China is already experiencing problems caused through the dumping of toxic waste products. “The land where you dump or bury it will be infertile. No grass or trees will grow in the place. . . . It is like dynamite — it is poisonous, it is polluting. Human beings can never touch it,” said Ren Bingyan, a professor at the School of Material Sciences at Hebei Industrial University.
In China, polysilicon plants are the new dot-coms. Flush with venture capital and with generous grants and low-interest loans from a central government
touting its efforts to seek clean energy alternatives, China is building polysilicon manufacturing plants. The combined capacity of these new factories is estimated at 80,000 to 100,000 tons — more than double the 40,000 tons produced in the entire world today.
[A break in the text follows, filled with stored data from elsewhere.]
/-- The seven operations of the start-up sequence, one after another (spec/70_reset_and_hazards.md R193). -/
theorem runSteps_startUp {c : Config} (h : c.isLegal = true) {is rest : List Input} (hlen : is.length = 7)
    (hquiet : ∀ i ∈ is, i.reset = false ∧ i.agentWrites = []) :
    runSteps 7 (starting c 0 0 [] (is ++ rest) 0) =
      .next { State.resetWith c with phase := .run, bseq := 6, tail := 3, mem := replay (startUpBeats c) [],
                                     events := startUpBeats c, inputs := rest, inputIdx := 7 } := by
  match is, hlen with
  | [i0, i1, i2, i3, i4, i5, i6], _ =>
    simp only [List.forall_mem_cons] at hquiet
    obtain ⟨h0, h1, h2, h3, h4, h5, h6, -⟩ := hquiet
    calc runSteps 7 (starting c 0 0 [] (i0 :: i1 :: i2 :: i3 :: i4 :: i5 :: i6 :: rest) 0)
        = runSteps 6 _ := runSteps_starting h0 rfl (exec_bootCfg_starting h)
      _ = runSteps 5 _ := runSteps_starting h1 rfl exec_bootHead_starting
      _ = runSteps 4 _ := runSteps_starting h2 rfl exec_bootTail_starting
      _ = runSteps 3 _ := runSteps_starting h3 rfl (exec_starting_of_pushDiag c.diag0 h (by decide) rfl)
      _ = runSteps 2 _ := runSteps_starting h4 rfl (exec_starting_of_pushDiag c.diag1 h (by decide) rfl)
      _ = runSteps 1 _ := runSteps_starting h5 rfl (exec_starting_of_pushDiag c.diag2 h (by decide) rfl)
      _ = runSteps 0 _ := runSteps_starting h6 rfl exec_bootRun_starting

/-! ### The obligation -/

/-- Settles O34: seven operations lead from one `starting` state to the next and then to RUN, and memory is the replay of
their beats. -/
theorem startUpSequence : Obligations.StartUpSequence := by
  intro c is rest hlegal hlen hquiet
  obtain ⟨hhead, htail, hvalue0, hpayload0, hvalue1, hpayload1, hvalue2, hpayload2⟩ := read16_startUpBeats hlegal
  refine ⟨_, runSteps_startUp hlegal hlen hquiet, ?_⟩
  -- Reduce the projections of the final state first, so that `rfl` does not evaluate the replay.
  dsimp only
  exact ⟨rfl, rfl, hhead, htail, hvalue0, hpayload0, hvalue1, hpayload1, hvalue2, hpayload2,
    fun _ => read_startUpBeats_ne hlegal⟩

end Sys2Proof.Machine
end

section
/-! PROOFS of the family `other`, the selectors (spec/30_encoding.md R61 to R65): which words decode to an operation. In the
STEP format the rows of the map say it; in the HALT and BOOT formats the mask is the whole word, so a word that agrees with an
encoding is that encoding. -/

namespace Sys2Proof

/-! ### Decoding what was encoded -/

theorem decode_encode (i : Instr) : decode (encode i) = .ok i := by
  cases i
  case dataBit c | dataLast c => cases c <;> rfl
  all_goals rfl

theorem encode_format (i : Instr) : (encode i).format = i.format := by
  cases i <;> rfl

/-- A selector has an operation's format and agrees with its encoding on its mask and operand bits. -/
def Selector.Agrees (w : Selector) (i : Instr) : Prop :=
  w.format = i.format ∧ w.word &&& (i.mask ||| i.operandMask) = (encode i).word

/-! ### The STEP format -/

/-- A word decodes to an operation exactly when it matches a row that makes it. -/
theorem decodeStep_eq_ok_iff {w : BitVec 8} {i : Instr} :
    decodeStep w = .ok i ↔ ∃ r ∈ stepRows, w &&& r.mask = r.pattern ∧ r.make w = i := by
  constructor
  · intro h
    unfold decodeStep at h
    split at h
    next r hfind =>
      have hmatch : r.matches w = true := List.find?_some (p := fun q : StepRow => q.matches w) hfind
      exact ⟨r, List.mem_of_find?_eq_some hfind, (r.matches_iff w).mp hmatch, Except.ok.inj h⟩
    next => cases h
  · rintro ⟨r, hr, hw, rfl⟩
    exact decodeStep_of_row hr hw

theorem and_eq_iff_toNat (w m e : BitVec 8) : w &&& m = e ↔ w.toNat &&& m.toNat = e.toNat := by
  rw [← BitVec.toNat_and, BitVec.toNat_inj]

theorem agrees_dataBit_iff (w : BitVec 8) (c : Bool) :
    (Selector.step w).Agrees (.dataBit c) ↔ w &&& 0xE5 = 0x64 ∧ selC w = c := by
  unfold Selector.Agrees
  revert w c
  decide

theorem agrees_dataLast_iff (w : BitVec 8) (c : Bool) :
    (Selector.step w).Agrees (.dataLast c) ↔ w &&& 0xE5 = 0x65 ∧ selC w = c := by
  unfold Selector.Agrees
  revert w c
  decide

/-- A word agrees with an operation that a row makes exactly when it matches the row and gives it the same operand. -/
theorem agrees_make_iff {r : StepRow} (hr : r ∈ stepRows) (v w : BitVec 8) :
    (Selector.step w).Agrees (r.make v) ↔ w &&& r.mask = r.pattern ∧ r.make w = r.make v := by
  unfold stepRows at hr
  fin_cases hr
  -- The rows of DATA.BIT and DATA.LAST, the two with an operand, come tenth and eleventh, counted from 0.
  pick_goal 11
  · simpa using agrees_dataBit_iff w (selC v)
  pick_goal 11
  · simpa using agrees_dataLast_iff w (selC v)
  all_goals
    simp [Selector.Agrees, Selector.format, Instr.format, Selector.word, encode, Instr.mask, Instr.operandMask,
      and_eq_iff_toNat]

/-- Every operation of the STEP format is made by a row. -/
theorem exists_row_make {i : Instr} (hi : i.format = .step) : ∃ r ∈ stepRows, ∃ v, r.make v = i := by
  have hformat := encode_format i
  have hdecode := decode_encode i
  cases hw : encode i with
  | step v =>
    rw [hw] at hdecode
    obtain ⟨r, hr, -, hmake⟩ := decodeStep_eq_ok_iff.mp hdecode
    exact ⟨r, hr, v, hmake⟩
  | halt _ | boot _ =>
    rw [hw, hi] at hformat
    cases hformat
Because of the environmental hazard, polysilicon companies in the developed world are trying to recycle the compound, putting it back into the production process. But the high investment costs and time, not to mention the enormous energy consumption required for heating the substance to more than 1800 degrees Fahrenheit for the recycling, have discouraged many factories in China from doing the same. Other solar plants in China have never bothered to install the technology required.
So why should we care what happens in China – it could never happen here, right? Do I need to remind you of the fact that the electronics industry generated 2.6 million tons of waste in 2005, most of which was ditched in landfills or incinerators, or shipped to developing nations for disposal where that waste leached into ground water, harming the environment and people. There are quite a few disreputable people in this country that wouldn’t have any problem with dumping these toxic waste if it meant making a buck. It has happened before and it will happen again.
In addition to the transportation of hazard waste, the manufacture of solar panels emits greenhouse gases. Electricity is used to manufacture solar panels, resulting in greenhouse gases — and some other kinds of emissions stem from solar panel production as well. There is trace gases like nitrogen trifluoride, or NF3, a greenhouse gas 17,000 times more potent than carbon dioxide. NF3 is commonly used in the manufacture of electronics and some solar panels. The gas is confined but a fraction often escapes during the process.
In October, 2008 Ray Weiss, a professor of geochemistry at Scripps Institute of Oceanography, and other scientists found NF3 levels were increasing at 11 percent each year, although they cause is unclear. Production of some other panels involves another gas called sulfur hexafluoride — the most potent greenhouse gas known to science.
Don’t get me wrong – 20 to 30 years down the road I myself may have solar panels. But I refuse to be “guilted” into installing something that only tilts slightly toward “green.” I prefer to wait until safeguards have been installed to protect the planet from the pollution that production generates and an effective, required means to recycle the panels once their life span has ended.
Government has once again put the cart before the horse in falling in line with the United Nations global warming scam.